Bagian 29

1.3K 108 33
                                    

Serena mengembuskan napas kasar. Bosan sekali rasanya di rumah sakit. Apalagi sejak kemarin, Dario tidak berhenti merepet, kakaknya itu marah karena tidak diberitahu kalau dirinya masuk rumah sakit. Padahal, kan, Serena hanya tidak ingin mengganggu Dario dan membuatnya khawatir. Ditambah, Dario mengadu pada Papa dan Ibu, sehingga mereka juga memarahi Serena. Sekarang, Papa dan Ibu sedang dalam perjalanan kembali ke Jakarta.

"Woy, Serentul! Cepetan makan, biar cepet sembuh. Apa gue aja nih yang makan makanan lo?" ucap Dario, menyodorkan makanan dari rumah sakit yang baru saja diantarkan beberapa saat lalu.

"Makan aja, Kak. Gue gak selera." Serena membalas.

"Bejrit, enak gini penampilannya lo gak selera? Makanan rumah sakit tuh enak asal lo tau aja!" Empat bulan lalu, saat Dario sakit dan harus dirawat, jam makan adalah hal yang paling ia tunggu-tunggu dan ia selalu melahap habis semua makanan yang disajikan. Saking enaknya, terkadang Dario kangen.

"Yaudah, kalau enak, makan aja sama lo Kak kata gue juga." Serena mengulangi perkataannya. Mau makanan itu dihabiskan juga Serena tidak masalah.

"Gak mau, ah. Masa gue yang makan," tolak Dario mentah-mentah. "Yaaa walaupun pengen sih. Cobain dikit boleh ya?" Dario melanjutkan ucapannya hanya selang beberapa detik kemudian, ia tersenyum lebar dengan alis yang naik turun.

Serena memutar bola matanya malas. Banyak sekali ini lakik satu basa-basinya.

Serena memutuskan untuk mengambil ponselnya. Harap-harap ini bisa mengusir rasa bosannya. Aplikasi yang pertama kali Serena buka adalah WhatsApp, ada banyak pesan dari teman-temannya dan Serena ingin membalas itu. Namun, tindakan tidak sesuai dengan niat awal, Serena malah membuka kolom chat-nya dengan Biru yang ia pin, bertengger dipaling atas.

Serena membaca hampir semua pesan yang ada disana, termasuk pesan-pesan lama. Serena tidak pernah menghapusnya sejak mereka berpacaran, bahkan ketika mereka sempat putus, Serena membiarkan pesan-pesan itu tetap tinggal disana.

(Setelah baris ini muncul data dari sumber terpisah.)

/-- OP 0x60 to 0x62 (R145); formats by their code (R58). -/
def vectorArithmeticWords : List (Nat × Instr) :=
  [ (w64 0x60 0 (v 1) (v 2) (v 3) 0 (mod2 0 0) 0, .vadd 1 2 3 ⟨.f32, .rne⟩), (w64 0x60 1 (v 1) (v 2) (v 3) 0 (mod2 1 1) 0, .vsub 1 2 3 ⟨.f64, .rtz⟩),
    (w64 0x60 2 (v 1) (v 2) (v 3) 0 (mod2 2 2) 0, .vmul 1 2 3 ⟨.h16, .rup⟩), (w64 0x60 3 (v 1) (v 2) (v 3) 0 (mod2 3 3) 0, .vdiv 1 2 3 ⟨.b16, .rdn⟩),
    (w64 0x60 4 (v 1) (v 2) (v 3) 0 0 0, .vmin 1 2 3 .f32), (w64 0x60 5 (v 1) (v 2) (v 3) 0 0 0, .vmax 1 2 3 .f32), (w64 0x60 6 (v 1) (v 2) 0 0 0 0, .vabs 1 2 .f32),
    (w64 0x60 7 (v 1) (v 2) 0 0 0 0, .vneg 1 2 .f32), (w64 0x60 8 (v 1) (v 2) 0 0 (mod2 0 4) 0, .vsqrt 1 2 ⟨.f32, .dyn⟩),
    (w64 0x61 0 (v 1) (v 2) (v 3) (v 4) 0 0, .vfma 1 2 3 4 ⟨.f32, .rne⟩), (w64 0x61 1 (v 1) (v 2) (v 3) (v 4) 0 0, .vfms 1 2 3 4 ⟨.f32, .rne⟩),
    (w64 0x61 2 (v 1) (v 2) (v 3) (v 4) 0 0, .vfnma 1 2 3 4 ⟨.f32, .rne⟩), (w64 0x61 3 (v 1) (v 2) (v 3) (v 4) 0 0, .vfnms 1 2 3 4 ⟨.f32, .rne⟩),
    (w64 0x62 0 (v 1) (v 2) (v 3) 0 (mod2 8 0) 0, .viadd 1 2 3 .s8), (w64 0x62 1 (v 1) (v 2) (v 3) 0 (mod2 9 0) 0, .visub 1 2 3 .s16),
    (w64 0x62 2 (v 1) (v 2) (v 3) 0 (mod2 10 0) 0, .vimul 1 2 3 .s32), (w64 0x62 3 (v 1) (v 2) (v 3) 0 (mod2 11 0) 0, .vand 1 2 3 .s64),
    (w64 0x62 4 (v 1) (v 2) (v 3) 0 (mod2 12 0) 0, .vor 1 2 3 .n8), (w64 0x62 5 (v 1) (v 2) (v 3) 0 (mod2 13 0) 0, .vxor 1 2 3 .n16),
    (w64 0x62 6 (v 1) (v 2) (v 3) 0 (mod2 14 0) 0, .vshl 1 2 3 .n32), (w64 0x62 7 (v 1) (v 2) (v 3) 0 (mod2 15 0) 0, .vshr 1 2 3 .n64),
    (w64 0x62 8 (v 1) (v 2) (v 3) 0 (mod2 8 0) 0, .vsar 1 2 3 .s8), (w64 0x62 9 (v 1) (v 2) (v 3) 0 (mod2 8 0) 0, .viadds 1 2 3 .s8) ]
theorem test_decode_vector_arithmetic : decodes vectorArithmeticWords = true := by decide

/-- OP 0x63 to 0x6C (R145). -/
def vectorRestWords : List (Nat × Instr) :=
  [ (w64 0x63 0 (v 1) (v 2) (v 3) 0 0 0, .vcmpeq 1 2 3 .f32), (w64 0x63 1 (v 1) (v 2) (v 3) 0 (mod2 8 0) 0, .vcmplt 1 2 3 .s8), (w64 0x63 2 (v 1) (v 2) (v 3) 0 0 0, .vcmple 1 2 3 .f32),
    (w64 0x63 3 (v 1) (v 2) (v 3) (v 4) 0 0, .vsel 1 2 3 4 .f32), (w64 0x64 0 (v 1) (v 2) (v 3) 0 0 0, .vperm 1 2 3 .f32), (w64 0x64 1 (v 1) (k 3) 0 0 0 0, .vbcast 1 (.k 3) .f32),
    (w64 0x64 2 (q 1) (v 2) 0 0 0 7, .vext (.q 1) 2 7 .f32), (w64 0x64 3 (v 1) (v 2) 3 0 0 7, .vins 1 2 (.g 3) 7 .f32), (w64 0x65 0 1 (v 2) 0 0 (mod2 0 1) 0, .vrsum (.g 1) 2 ⟨.f32, .rtz⟩),
    (w64 0x65 1 1 (v 2) 0 0 0 0, .vrmin (.g 1) 2 .f32), (w64 0x65 2 1 (v 2) 0 0 0 0, .vrmax (.g 1) 2 .f32), (w64 0x66 0 (v 1) (v 2) 0 0 (mod2 2 1) 0, .vcvt 1 2 ⟨.h16, .rtz⟩ .f32),
    (w64 0x66 1 (v 1) (v 2) (v 3) 0 (mod2 2 1) 0, .vnarrow 1 2 3 ⟨.h16, .rtz⟩ .f32), (w64 0x67 0 (v 1) 2 3 0 0 8, .vbdec 1 (.g 2) (.g 3) 8),
    (w64 0x67 1 0 2 3 (v 4) (mod2 0 1) 8, .vbenc (.g 2) (.g 3) 4 8 .rtz), (w96 0x68 0 (v 1) 2 0 0 (mod2 1 2) 8 1, .vld 1 (.g 2) (.mid 0x10008) ⟨.acq, .cluster⟩),
    (w64 0x68 1 0 2 (v 3) 0 (mod2 2 2) 8, .vst (.g 2) 3 (.short 8) ⟨.rel, .cluster⟩), (w64 0x69 0 (v 1) 2 (v 3) 0 0 1, .vgath 1 (.g 2) 3 1 ⟨.rlx, .strand⟩),
    (w64 0x69 1 0 2 (v 3) (v 4) 0 2, .vscat (.g 2) 3 4 2 ⟨.rlx, .strand⟩), (w64 0x6A 0 (v 1) (v 2) 0 0 0 0, .vexp2 1 2 ⟨.f32, .rne⟩), (w64 0x6A 1 (v 1) (v 2) 0 0 0 0, .vlog2 1 2 ⟨.f32, .rne⟩),
    (w64 0x6A 2 (v 1) (v 2) 0 0 0 0, .vrcp 1 2 ⟨.f32, .rne⟩), (w64 0x6A 3 (v 1) (v 2) 0 0 0 0, .vrsq 1 2 ⟨.f32, .rne⟩), (w64 0x6A 4 (v 1) (v 2) 0 0 0 0, .vtanh 1 2 ⟨.f32, .rne⟩),
    (w64 0x6B 0 (v 1) 2 3 0 0 0, .vrng 1 (.g 2) (.g 3)), (w64 0x6B 1 (v 1) 2 3 0 0 0, .vrngf32 1 (.g 2) (.g 3)), (w64 0x6B 2 (v 1) 2 3 0 0 0, .vrngf64 1 (.g 2) (.g 3)),
    (w64 0x6C 0 0 0 0 0 0 0, .vmodeS), (w64 0x6C 1 0 0 0 0 0 0, .vmodeL) ]
theorem test_decode_vector_rest : decodes vectorRestWords = true := by decide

Ada banyak pesan lucu dan menyenangkan, ada juga beberapa perdebatan kecil, cukup banyak juga ia dan Biru berbalas foto-foto nyeleneh. Serena tersenyum kecil. Tidak dapat dipungkiri, hadirnya Biru menyempurnakan kebahagiaan yang Serena miliki.

Serena menghela napas panjang. Senyuman yang tadi sempat terukir itu kini benar-benar hilang. Gadis itu menaruh ponselnya dan merenung dengan arah pandang yang tertuju pada langit-langit kamar. Biru memenuhi setiap sudut yang ada dipikirannya.

Yang waktu itu ngeblokir gue bukan Biru, kenapa gue harus marah sama dia?

"Heh Serentul! Lo kenapa kayak orang banyak pikiran bener dah? Bengong gitu. Istighfar, Neng. Lagi di rumah sakit kita," tegur Dario saat menyadari Serena malah bengong.

"Kak, Biru gak salah, kenapa gue harus marah sama dia, ya?" tanya Serena, pandangannya masih tidak beralih.

Dario berdecak, ia mengambil sebotol air mineral dengan wajah malas dan meminumnya beberapa tegukan. "Biru lagi, Biru lagi. Lo gak bosen-bosen, ya, Ser, ngomongin si kuning tai itu?" balas Dario, melirik Serena dengan sinis. Adiknya ini Biru terus yang dibahas.

"Kan dia pacar gue, Kak," balas Serena.

Dario memutar bola mata malas, lidahnya menjulur keluar, bergaya seperti orang mau muntah."Bocil sok-sok pacaran, jadi bulol gini deh."

Namun, Serena tidak memedulikan Dario yang meledeknya. "Kak, mau chat duluan gengsi. Masa gue yang ngechat duluan ya, kan?" ucap Serena. "Semoga dia nanti chat atau kesini, ya?"

"Yeee ngarep lo cil bocil? Nanti kalau si Biru kesini gue usir!" Dario menggebu-gebu. Panjang umur amat hubungan bocil-bocil ini. Kalau mereka putus—harus putus, Dario ingin mereka putus—Dario akan menjadi orang yang paling heboh merayakannya.